Basically, this will make everyone who makes close anything remotely close to $9/hour unhappy. Say you’re a clerk who makes $11/hour right now: You can feel relatively good about yourself, as you are after all making over 50 % more than the minimum wage. However, raise the minimum wage to $9/hour, and suddenly you’re less than 25 % more paid than the guy who sweeps the floor at McDonald’s. You may then demand a higher salary, which – because of the economic conditions – your employer most likely won’t be able to give you, and you’ll continue to earn your measly $11/hour, which you didn’t use to think was so bad, but which you now do.
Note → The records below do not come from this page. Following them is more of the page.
-- ==== Sys2Proof/Machine/Alu16.lean ====
section
/-! DEFINITION. The meanings of the 16-bit arithmetic group (45_alu16.md). -/

namespace Sys2Proof.Machine

/-- `ADD HL,rr` (R290). -/
def execAddHlRr (p : Pair) (s : State) : Result :=
  let v := s.getPair p
  .next ((s.setHl (s.hl + v)).setF (addHlFlags s.main.f s.hl v))

/-- `ADD IX,rr` (R290). -/
def execAddIxRr (j : IdxReg) (p : PairX) (s : State) : Result :=
  let v := s.getPairX j p
  .next ((s.setIx j (s.getIx j + v)).setF (addHlFlags s.main.f (s.getIx j) v))

/-- `ADC HL,rr` (R291). -/
def execAdcHlRr (p : Pair) (s : State) : Result :=
  let v := s.getPair p
  .next ((s.setHl (adc16 s.hl v s.flagC)).setF (adcHlFlags s.hl v s.flagC))

/-- `SBC HL,rr` (R292). -/
def execSbcHlRr (p : Pair) (s : State) : Result :=
  let v := s.getPair p
  .next ((s.setHl (sbc16 s.hl v s.flagC)).setF (sbcHlFlags s.hl v s.flagC))

/-- `INC rr` (R293). -/
def execIncRr (p : Pair) (s : State) : Result := .next (s.setPair p (s.getPair p + 1))

/-- `DEC rr` (R294). -/
def execDecRr (p : Pair) (s : State) : Result := .next (s.setPair p (s.getPair p - 1))

/-- `INC IX` (R293). -/
def execIncIx (j : IdxReg) (s : State) : Result := .next (s.setIx j (s.getIx j + 1))

/-- `DEC IX` (R294). -/
def execDecIx (j : IdxReg) (s : State) : Result := .next (s.setIx j (s.getIx j - 1))

end Sys2Proof.Machine
end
This also goes for the guy making, say, $8.80 per hour. He’ll only get a 20 cent raise, but now he suddenly has “minimum wage worker” written all over his face (at least he’ll feel that way).

Going back to our clerk; assuming he gets his raise, this will create a ripple effect once those who used to be more well-paid than the clerk realize that they are making the same salary as the clerk (whom they view to be below them) – they will then demand higher salaries, and either they’ll get it or they’ll be unhappy with their pay (even though it hasn’t decreased in absolute terms).
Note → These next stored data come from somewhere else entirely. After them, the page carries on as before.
/-- The other direction: what the decoder accepts is a well-formed instruction, and the bytes it took are redundant
prefix bytes and then that instruction's encoding; so the final prefix of a run wins (R113, 40_instruction_cycle.md
R134). -/
def Obligations.DecodedBytesAreCanonical : Prop :=
  ∀ (bytes rest : List Byte) (i : Instr), decode bytes = .ok (i, rest) →
    i.wf = true ∧ ∃ run : List Byte, (∀ b ∈ run, b = 0xDD ∨ b = 0xFD) ∧ bytes = run ++ encode i ++ rest

/-- R124: "There is no other illegal encoding: every other byte sequence decodes to an instruction": a prefix run, an
opcode byte and three more bytes always decode, and to a faulting row only for the encodings of R124. -/
def Obligations.DecodeIsTotal : Prop :=
  ∀ (run : List Byte) (op b1 b2 b3 : Byte) (rest : List Byte), (∀ b ∈ run, b = 0xDD ∨ b = 0xFD) →
    op ≠ 0xDD → op ≠ 0xFD →
    ∃ i left, decode (run ++ op :: b1 :: b2 :: b3 :: rest) = .ok (i, left) ∧
      ((∃ y, i = .rstP y) ↔ run = [] ∧ op &&& 0xC7 = 0xC7 ∧ op ≠ 0xC7) ∧
      ((∃ q, i = .edOther q) ↔ run = [] ∧ op = 0xED ∧ b1 ∉ edImplemented) ∧
      ((∃ j d q, i = .idxCbOther j d q) ↔ run ≠ [] ∧ op = 0xCB ∧ b2 &&& 7 ≠ 6)

/-- Words written out from the `encoding` column of the opcode table, one or more for each regime and each format of
30_encoding.md R99. Opcode values that the source does not print, and the faulting indexed CB row (D13), are the spec's
decisions (log 9). -/
def Obligations.EncodingWords : Prop :=
  decode [0x21, 0x34, 0x12] = .ok (.ldRrNn .hl 0x1234, []) ∧
  decode [0x7E] = .ok (.ldRMemHl .a, []) ∧
  decode [0x76] = .ok (.halt, []) ∧
  decode [0x3E, 0x03] = .ok (.ldRN .a 0x03, []) ∧
  decode [0x20, 0xFE] = .ok (.jrCc .nz 0xFE, []) ∧
  decode [0xFA, 0x00, 0x80] = .ok (.jpCcNn .m 0x8000, []) ∧
  decode [0xF5] = .ok (.pushQq .af, []) ∧
  decode [0xDD, 0x36, 0x05, 0xAA] = .ok (.ldMemIxN .ix 0x05 0xAA, []) ∧
  decode [0xFD, 0x66, 0x01] = .ok (.ldRMemIx .iy .h 0x01, []) ∧
  decode [0xDD, 0x26, 0x9A] = .ok (.ldIxHalfN .ix .hi 0x9A, []) ∧
  decode [0xDD, 0x21, 0x0B, 0x0A] = .ok (.ldIxNn .ix 0x0A0B, []) ∧
  decode [0xDD, 0x65] = .ok (.ldXX .ix .hi .lo, []) ∧
  decode [0xDD, 0xFD, 0x29] = .ok (.addIxRr .iy .idx, []) ∧
  decode [0xDD, 0xEB] = .ok (.prefixDiscarded .ix 0xEB, []) ∧
  decode [0xCB, 0x7F] = .ok (.bitR 7 .a, []) ∧
  decode [0xFD, 0xCB, 0xFF, 0x3E] = .ok (.srlMemIx .iy 0xFF, []) ∧
  decode [0xDD, 0xCB, 0x05, 0x10] = .ok (.idxCbOther .ix 0x05 0x10, []) ∧
  decode [0xED, 0x5B, 0x00, 0x20] = .ok (.ldRrMemNn .de 0x2000, []) ∧
  decode [0xED, 0xB0] = .ok (.ldir, []) ∧
  decode [0xED, 0x5F] = .ok (.edOther 0x5F, [])

/-! ## The step -/

/-- 40_instruction_cycle.md R130, R137: when the bytes at PC decode to an instruction, the step runs it, with PC past its
bytes (00_scope.md R12), `starting` cleared (R132) and the latch NONE (log 14). A 16-bit immediate is one word access
(30_encoding.md R101, decision D4): where it starts at 0xFFFF or does not lie inside memory the step faults. Faults: D3. -/
def Obligations.StepRunsDecoded : Prop :=
  ∀ (s : State) (bytes : List Byte) (i : Instr), s.Fetches → decode bytes = .ok (i, []) →
    let immAt : Word := s.pc + BitVec.ofNat 16 (bytes.length - 2)
    (s.HoldsAt s.pc bytes → (hasImm16 i = true → immAt ≠ 0xFFFF) →
      step s = exec i { s with pc := s.pc + BitVec.ofNat 16 bytes.length, starting := false, latch := .none }) ∧
    (hasImm16 i = true → s.HoldsAt s.pc (bytes.take (bytes.length - 2)) → ¬ s.WordInside immAt →
      step s = .fault (.memoryOutOfRange immAt))

/-- R131: the termination check stops the machine and changes nothing else. -/
def Obligations.StepStopsAtZero : Prop :=
  ∀ s : State, s.running = true → s.pc = 0x0000 → s.starting = false → step s = .next { s with running := false }

/-- R135: a prefix run before an opcode that is not prefixable is discarded in a step of its own, which changes only PC
and `starting`. -/
def Obligations.StepDiscardsPrefix : Prop :=
  ∀ (s : State) (run : List Byte) (op : Byte),
    s.Fetches → s.latch = .none → run ≠ [] → (∀ b ∈ run, b = 0xDD ∨ b = 0xFD) →
    op ∉ ddFdPrefixable → op ≠ 0xDD → op ≠ 0xFD → s.HoldsAt s.pc (run ++ [op]) →
    step s = .next { s with pc := s.pc + BitVec.ofNat 16 run.length, starting := false }

/-- The model's choices for the two requests that have no next state and are no fault of R400: a step asked for while
`running` is false (60_exceptions.md R422, D7; log 6) and an endless prefix run (R136, D23; log 8). -/
def Obligations.StepsWithoutNextState : Prop :=
  (∀ s : State, s.running = false → step s = .refused .notRunning) ∧
  ∀ s : State, s.Fetches → s.FullRam → (∀ a : Word, s.byteAt a = 0xDD ∨ s.byteAt a = 0xFD) →
    step s = .fault .endlessPrefixRun

/-! ## Rules of the whole machine -/

/-- R139, R140, 10_state.md R36: only HALT, RST 0 and a taken return to 0x0000 clear `running` (the termination check
aside, which is no instruction), and nothing sets it. -/
def Obligations.OnlyStopsClearRunning : Prop :=
  ∀ (i : Instr) (s t : State), exec i s = .next t →
    (s.running = true → t.running = false →
      i = .halt ∨ i = .rst0 ∨ ((i = .ret ∨ ∃ cc, i = .retCc cc ∧ s.cond cc = true) ∧ t.pc = 0x0000)) ∧
    (t.running = true → s.running = true)

/-- 10_state.md R23: no instruction writes an alternate register except by exchange, and the two exchanges are
independent. -/
def Obligations.OnlyExchangesTouchAlternates : Prop :=
  ∀ (i : Instr) (s t : State), exec i s = .next t →
    (i ≠ .exAfAf → t.alt.a = s.alt.a ∧ t.alt.f = s.alt.f) ∧
    (i ≠ .exx →
      t.alt.b = s.alt.b ∧ t.alt.c = s.alt.c ∧ t.alt.d = s.alt.d ∧ t.alt.e = s.alt.e ∧ t.alt.h = s.alt.h ∧
      t.alt.l = s.alt.l)

/-- R33: an instruction outside the table of flag writers leaves F unchanged. -/
def Obligations.OnlyListedInstructionsWriteF : Prop :=
  ∀ (i : Instr) (s t : State), writesF i = false → exec i s = .next t → t.main.f = s.main.f

/-- R20, R21: each plain register of the main set changes only by an instruction that has it as a destination. -/
def Obligations.OnlyDestinationsChange : Prop :=
  ∀ (i : Instr) (r : Reg8) (s t : State), writesReg r i = false → exec i s = .next t → t.getR8 r = s.getR8 r

/-- R24, R25: SP and each index register change only by the instructions that write them. -/
def Obligations.OnlyListedInstructionsWriteSpAndIndex : Prop :=
  ∀ (i : Instr) (s t : State), exec i s = .next t →
    (writesSp i = false → t.sp = s.sp) ∧ ∀ j, writesIdx j i = false → t.getIx j = s.getIx j

/-- 20_memory.md R74: an instruction with no memory destination leaves every byte of memory unchanged. -/
def Obligations.OnlyStoresWriteMemory : Prop :=
  ∀ (i : Instr) (s t : State), writesMemory i = false → exec i s = .next t → t.mem = s.mem

/-- 00_scope.md R12: an instruction that writes no PC leaves it where the fetch left it, past the instruction's bytes. -/
def Obligations.OnlyTransfersWritePc : Prop :=
  ∀ (i : Instr) (s t : State), writesPc i = false → exec i s = .next t → t.pc = s.pc

/-- R27, R37, 00_scope.md R7, 20_memory.md R61: no instruction writes I, R, `starting` or the parameters; only the prefix
rows set the latch; only IN and OUT reach the I/O port. -/
def Obligations.SystemStateIsKept : Prop :=
  ∀ (i : Instr) (s t : State), exec i s = .next t →
    t.i = s.i ∧ t.r = s.r ∧ t.starting = s.starting ∧ t.cfg = s.cfg ∧
    (i ≠ .ddPrefix → i ≠ .fdPrefix → t.latch = s.latch) ∧
    ((∀ n, i ≠ .inAN n) → (∀ n, i ≠ .outNA n) → t.ioEvents = s.ioEvents)

/-! ## 8-bit loads -/

/-- 42_load8.md R200, R203: the destination gets the source or the immediate; every other register, F included, and all
else keeps its value. -/
def Obligations.LoadRegister : Prop :=
  ∀ s : State,
    (∀ r r', ∃ t, exec (.ldRR r r') s = .next t ∧ t.getR8 r = s.getR8 r' ∧ (∀ q, q ≠ r → t.getR8 q = s.getR8 q) ∧
      t.main.f = s.main.f ∧ t = { s with main := t.main }) ∧
    (∀ r n, ∃ t, exec (.ldRN r n) s = .next t ∧ t.getR8 r = n ∧ (∀ q, q ≠ r → t.getR8 q = s.getR8 q) ∧
      t.main.f = s.main.f ∧ t = { s with main := t.main }) ∧
    (∀ j x x', ∃ t, exec (.ldXX j x x') s = .next t ∧ t.getX j x = s.getX j x' ∧
      (∀ y, y ≠ x → t.getX j y = s.getX j y) ∧ t.main.h = s.main.h ∧ t.main.l = s.main.l ∧ t.main.f = s.main.f ∧
      (∀ k, k ≠ j → t.getIx k = s.getIx k) ∧ t = { s with main := t.main, ix := t.ix, iy := t.iy }) ∧
    ∀ j h n, ∃ t, exec (.ldIxHalfN j h n) s = .next t ∧ t.getHalf j h = n ∧
      (∀ g, g ≠ h → t.getHalf j g = s.getHalf j g) ∧ (∀ k, k ≠ j → t.getIx k = s.getIx k) ∧
      t = { s with ix := t.ix, iy := t.iy }

/-- R201, R209: the byte at the address goes to the plain register (30_encoding.md R112), and nothing else changes.
Faults: D3. -/
def Obligations.LoadFromMemory : Prop :=
  ∀ s : State,
    (∀ r, ReadsByte (.ldRMemHl r) s s.hl (s.setR8 r)) ∧
    (∀ j r d, ReadsByte (.ldRMemIx j r d) s (s.getIx j + d.signExtend 16) (s.setR8 r)) ∧
    ∀ nn, ReadsByte (.ldAMemNn nn) s nn fun v => { s with main := { s.main with a := v } }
Does this seem silly? In a way, it is. Sadly, this is how humans work. What makes conservatism superior to socialism is that rather than trying to create a “New human”, we realize humans are inherently flawed, and we try to create the best world possible, taking these flaws into account.

So does this mean we should get rid of the minimum wage altogether?

Not necessarily – there is no denying that there are some positives associated with having a minimum wage, though I won’t elaborate further on that now. Either way, getting rid of the minimum wage is not a hill worth dying on, and at this time it would be crazy to spend political capital on trying to get it abolished.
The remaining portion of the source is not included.